Мы рассчитывали дать кое–какие разъяснения по поводу этой причинно–следственной связи в «Предуведомлении», основываясь на наших наблюдениях. Однако ограничились лишь тем, что безо всяких объяснений стали использовать понятие возбуждения, которое необходимо излить или отреагировать[7]. Это понятие, будучи основополагающим для теории истерии и учения о неврозах в целом, тем не менее требует и заслуживает более тщательного изучения. Прежде чем приступить к этому исследованию, я хотел бы принести извинения за то, что нам придется опять затронуть основные вопросы, связанные с устройством нервной системы. Подобное «нисхожденье к Матерям»[8] всегда действует немного угнетающе; однако когда пытаешься докопаться до корней какого–то явления, волей–неволей приходится продвигаться вглубь. Прошу поэтому проявить снисхождение к нижеследующим соображениям, которые поначалу могут показаться запутанными!

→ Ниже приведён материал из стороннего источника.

/-- The largest S2 and a new S1 of 1 (R47). -/
theorem highHalf_upd_of_max (h2 : highHalf acc = 65520#16) (h1 : lowHalf (upd acc b) = 1#16) :
    highHalf (upd acc b) = 0#16 := by
  apply BitVec.eq_of_toNat_eq
  rw [toNat_highHalf_upd, h2, h1]
  rfl

end Sys2Proof.Machine
end

section
/-! SUPPORT. The one state a command can lead to, and the one state a step can lead to. -/

namespace Sys2Proof.Machine

/-- Everything a command can do when it answers a next state. -/
theorem exec_next {i : Instr} {s t : State} (h : exec i s = .next t) :
    t = { s with acc := accAfter i s, responses := s.responses ++ [responseOf i s] } := by
  rw [exec_eq] at h
  exact (Host.Outcome.next.inj h).symm

/-- A step with a command issued, field by field. -/
theorem step_eq {s : State} {c : Command} {rest : List Command} (h : s.stream = c :: rest) :
    step s = .next
      { acc := accAfter (decode c.packet) { s with buffer := c.buffer, stream := rest }
        buffer := c.buffer
        stream := rest
        responses := s.responses ++
          [responseOf (decode c.packet) { s with buffer := c.buffer, stream := rest }] } :=
  (step_of_cons h).trans (exec_eq _ _)

/-- The 64-bit view of the data has its unsigned value (R45). -/
@[simp] theorem toNat_view64 (r : Response) : r.view64.toNat = r.rdata.toNat :=
  BitVec.toNat_setWidth_of_le (by decide)

end Sys2Proof.Machine
end

section
/-! THEOREM. The statements about the commands that never fail (40_accumulator_ops.md). -/

namespace Sys2Proof.Machine

/-- Settles O14: the two sums of R46, and on a reduced word their bounds and what each `mod` comes to. -/
theorem updaterFormula : Obligations.UpdaterFormula := by
  unfold Obligations.UpdaterFormula
  intro acc b
  refine ⟨toNat_lowHalf_upd acc b, ?_, ?_, fun h => ?_⟩
  · rw [toNat_highHalf_upd, toNat_lowHalf_upd]
  · rw [← pack_eq_shiftLeft_or, pack_halves]
  · exact ⟨reduced_upd acc b, h.lowHalf_add_le b, h.highHalf_add_le b, toNat_lowHalf_upd_of_lt,
      h.toNat_lowHalf_upd_of_le, toNat_highHalf_upd_of_lt, h.toNat_highHalf_upd_of_le⟩

/-- Settles O15: UPDATE_BYTE applies the updater, whose wraps are those of the rule. -/
theorem updateByteCommand : Obligations.UpdateByteCommand := by
  unfold Obligations.UpdateByteCommand
  refine ⟨fun data s => exec_eq (.updateByte data) s, fun s c rest hs hop => ?_, by decide, fun s h => ?_,
    ⟨_, exec_eq _ _, by decide⟩, fun data s h => ?_, ⟨_, exec_eq _ _, by decide⟩⟩
  · rw [step_eq hs, decode_of_op_updateByte hop, ← dataByte_packetW1]
    rfl
  · refine ⟨_, exec_eq _ s, h.lowHalf_upd_zero, (toNat_highHalf_upd s.acc 0#8).trans ?_⟩
    rw [h.lowHalf_upd_zero]
    rfl
  · have hzero := h.lowHalf_upd_eq_zero_iff (b := dataByte data)
    refine ⟨_, exec_eq _ s, fun hwrap => ?_, hzero.mp, lowHalf_upd_of_max, h.toNat_highHalf_upd_of_le,
      highHalf_upd_of_max⟩
    have h0 := hzero.mpr (.inl hwrap)
    exact ⟨h0, h.highHalf_upd_of_lowHalf_eq_zero h0⟩

/-- Settles O12: RESET leaves `Config.accInit`, from whatever state. -/
theorem resetCommand : Obligations.ResetCommand := by
  unfold Obligations.ResetCommand
  refine ⟨exec_eq .reset, fun s c rest hs hop => ?_, fun s t u ht hu => ?_, ⟨_, exec_eq _ _, rfl⟩,
    ⟨_, exec_eq _ _, rfl, rfl⟩⟩
  · rw [step_eq hs, decode_of_op_reset hop]
    rfl
  · rw [exec_next hu, exec_next ht]
    rfl

/-- Settles O13: VALUE answers the accumulator it leaves. -/
theorem valueCommand : Obligations.ValueCommand := by
  unfold Obligations.ValueCommand
  refine ⟨exec_eq .value, fun s c rest hs hop => ?_, ⟨_, exec_eq _ _, rfl⟩, fun s t u ht hu => ?_, toNat_view64,
    toNat_view64 _, ⟨_, _, _, exec_eq _ _, exec_eq _ _, exec_eq _ _, by decide⟩⟩
  · rw [step_eq hs, decode_of_op_value hop]
    rfl
  · refine ⟨responseOf .value s, ?_, ?_⟩
    · rw [exec_next ht]
    · rw [exec_next hu, exec_next ht]
      rfl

А. Как известно, сон без сновидений и бодрствование, при котором сознание остается совершенно ясным, представляют собой два предельных состояния центральной нервной системы. Между ними располагаются всевозможные переходные состояния, при которых степень ясности сознания более или менее снижена. В данном случае нас интересуют не психические (химические или вазомоторные) факторы, которыми обусловлен сон, и не его предназначение, а коренные различия между сном и бодрствованием.
Мы не можем судить о глубоком сне на основании опыта, поскольку состояние беспамятства, в котором мы в этот момент пребываем, не позволяет вести какие бы то ни было непосредственные наблюдения. Что же касается сна со сновидениями, то мы знаем, что человеку, пребывающему в таком состоянии, кажется, будто он совершает произвольные движения, говорит, ходит и т. д., но это не вызывает произвольное сокращение мышц, какое происходит во время бодрствования; знаем мы и о том, что раздражение, воздействующее во время сна на органы чувств, доступно перцепции (поскольку такие ощущения зачастую проникают в сновидение), но, скорее всего, недоступно апперцепции, то есть сознательному восприятию, и если во время бодрствования вслед за одним представлением в памяти всплывают все связанные с ним представления, то во время сна неподвижными остаются целые пласты воспоминаний (например, снится, что беседуешь с покойным, но не можешь вспомнить о том, что он уже умер); нам известно, что во сне могут разом возникать несовместимые представления, сдерживающие друг друга во время бодрствования, а значит, связи между представлениями во время сна ослаблены. Поэтому мы вправе предположить, что во время глубокого сна связь между психическими элементами вообще отсутствует.